Excerpted data —
»»
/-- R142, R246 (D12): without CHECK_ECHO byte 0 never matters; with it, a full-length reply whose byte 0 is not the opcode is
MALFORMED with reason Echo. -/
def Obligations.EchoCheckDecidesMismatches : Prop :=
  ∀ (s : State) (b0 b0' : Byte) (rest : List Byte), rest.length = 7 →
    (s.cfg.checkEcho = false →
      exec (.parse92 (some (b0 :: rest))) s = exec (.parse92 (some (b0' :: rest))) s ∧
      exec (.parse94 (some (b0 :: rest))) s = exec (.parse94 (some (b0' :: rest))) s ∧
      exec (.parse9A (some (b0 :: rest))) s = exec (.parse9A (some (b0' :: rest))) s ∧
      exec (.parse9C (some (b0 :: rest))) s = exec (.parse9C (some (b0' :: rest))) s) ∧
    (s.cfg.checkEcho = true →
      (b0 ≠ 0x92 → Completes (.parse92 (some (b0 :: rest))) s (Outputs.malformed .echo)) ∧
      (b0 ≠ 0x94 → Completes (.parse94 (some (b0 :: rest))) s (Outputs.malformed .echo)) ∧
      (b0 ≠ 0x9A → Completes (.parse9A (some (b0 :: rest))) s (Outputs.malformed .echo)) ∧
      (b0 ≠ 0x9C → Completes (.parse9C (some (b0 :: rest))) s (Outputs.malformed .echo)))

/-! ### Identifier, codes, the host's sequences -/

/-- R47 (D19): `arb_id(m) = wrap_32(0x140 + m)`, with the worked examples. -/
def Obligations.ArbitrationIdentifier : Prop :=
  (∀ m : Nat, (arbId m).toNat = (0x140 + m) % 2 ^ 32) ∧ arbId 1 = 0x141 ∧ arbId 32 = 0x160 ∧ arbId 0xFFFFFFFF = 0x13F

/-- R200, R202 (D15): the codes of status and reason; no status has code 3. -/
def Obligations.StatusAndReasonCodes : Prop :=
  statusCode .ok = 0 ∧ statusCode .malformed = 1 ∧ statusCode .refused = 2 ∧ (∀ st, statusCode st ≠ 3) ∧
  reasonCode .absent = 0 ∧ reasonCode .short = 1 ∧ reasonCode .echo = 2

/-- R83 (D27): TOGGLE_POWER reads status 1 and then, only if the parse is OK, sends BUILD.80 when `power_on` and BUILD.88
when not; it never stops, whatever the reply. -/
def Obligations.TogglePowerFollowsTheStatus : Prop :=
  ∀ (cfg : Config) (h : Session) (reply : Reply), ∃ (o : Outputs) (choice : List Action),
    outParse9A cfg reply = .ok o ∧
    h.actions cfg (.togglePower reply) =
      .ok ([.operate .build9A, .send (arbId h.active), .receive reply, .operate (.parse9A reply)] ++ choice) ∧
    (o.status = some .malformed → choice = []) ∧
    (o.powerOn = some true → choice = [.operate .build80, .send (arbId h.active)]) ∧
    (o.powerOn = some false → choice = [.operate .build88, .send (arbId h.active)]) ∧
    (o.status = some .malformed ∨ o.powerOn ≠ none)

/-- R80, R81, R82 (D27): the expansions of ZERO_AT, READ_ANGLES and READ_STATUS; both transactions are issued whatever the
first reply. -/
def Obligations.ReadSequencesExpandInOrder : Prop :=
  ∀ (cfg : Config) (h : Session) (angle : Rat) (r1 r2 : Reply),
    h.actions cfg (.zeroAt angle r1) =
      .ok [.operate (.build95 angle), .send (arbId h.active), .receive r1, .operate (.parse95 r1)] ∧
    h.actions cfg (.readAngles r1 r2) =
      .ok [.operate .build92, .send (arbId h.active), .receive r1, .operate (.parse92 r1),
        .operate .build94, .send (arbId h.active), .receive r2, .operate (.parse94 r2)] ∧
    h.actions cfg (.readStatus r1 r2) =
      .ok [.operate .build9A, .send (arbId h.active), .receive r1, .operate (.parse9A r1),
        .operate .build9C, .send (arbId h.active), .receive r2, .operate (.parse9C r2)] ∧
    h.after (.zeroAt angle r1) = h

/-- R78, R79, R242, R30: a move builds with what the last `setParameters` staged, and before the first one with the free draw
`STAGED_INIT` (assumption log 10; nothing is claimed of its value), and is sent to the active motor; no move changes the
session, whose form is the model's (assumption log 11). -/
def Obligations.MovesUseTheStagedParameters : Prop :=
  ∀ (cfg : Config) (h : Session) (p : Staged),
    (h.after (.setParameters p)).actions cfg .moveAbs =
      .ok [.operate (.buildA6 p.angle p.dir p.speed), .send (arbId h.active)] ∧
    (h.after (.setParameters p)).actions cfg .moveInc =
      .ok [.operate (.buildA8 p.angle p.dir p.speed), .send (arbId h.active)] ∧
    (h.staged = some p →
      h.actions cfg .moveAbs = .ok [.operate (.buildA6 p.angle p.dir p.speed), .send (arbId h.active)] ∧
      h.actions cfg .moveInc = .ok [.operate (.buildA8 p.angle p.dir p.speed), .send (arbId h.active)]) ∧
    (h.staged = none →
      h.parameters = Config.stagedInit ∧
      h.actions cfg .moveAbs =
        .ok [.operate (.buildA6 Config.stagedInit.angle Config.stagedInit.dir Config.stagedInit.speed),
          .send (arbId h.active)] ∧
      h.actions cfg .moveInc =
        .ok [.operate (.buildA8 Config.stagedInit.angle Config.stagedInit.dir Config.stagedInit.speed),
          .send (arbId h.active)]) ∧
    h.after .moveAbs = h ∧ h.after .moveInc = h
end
««
Exercise instructions — No line before the one containing "(h : Session) (p" should be copied; restate that line and all the rest through the end of the data above word for word.

Exercise response —
  ∀ (cfg : Config) (h : Session) (p : Staged),
    (h.after (.setParameters p)).actions cfg .moveAbs =
      .ok [.operate (.buildA6 p.angle p.dir p.speed), .send (arbId h.active)] ∧
    (h.after (.setParameters p)).actions cfg .moveInc =
      .ok [.operate (.buildA8 p.angle p.dir p.speed), .send (arbId h.active)] ∧
    (h.staged = some p →
      h.actions cfg .moveAbs = .ok [.operate (.buildA6 p.angle p.dir p.speed), .send (arbId h.active)] ∧
      h.actions cfg .moveInc = .ok [.operate (.buildA8 p.angle p.dir p.speed), .send (arbId h.active)]) ∧
    (h.staged = none →
      h.parameters = Config.stagedInit ∧
      h.actions cfg .moveAbs =
        .ok [.operate (.buildA6 Config.stagedInit.angle Config.stagedInit.dir Config.stagedInit.speed),
          .send (arbId h.active)] ∧
      h.actions cfg .moveInc =
        .ok [.operate (.buildA8 Config.stagedInit.angle Config.stagedInit.dir Config.stagedInit.speed),
          .send (arbId h.active)]) ∧
    h.after .moveAbs = h ∧ h.after .moveInc = h
end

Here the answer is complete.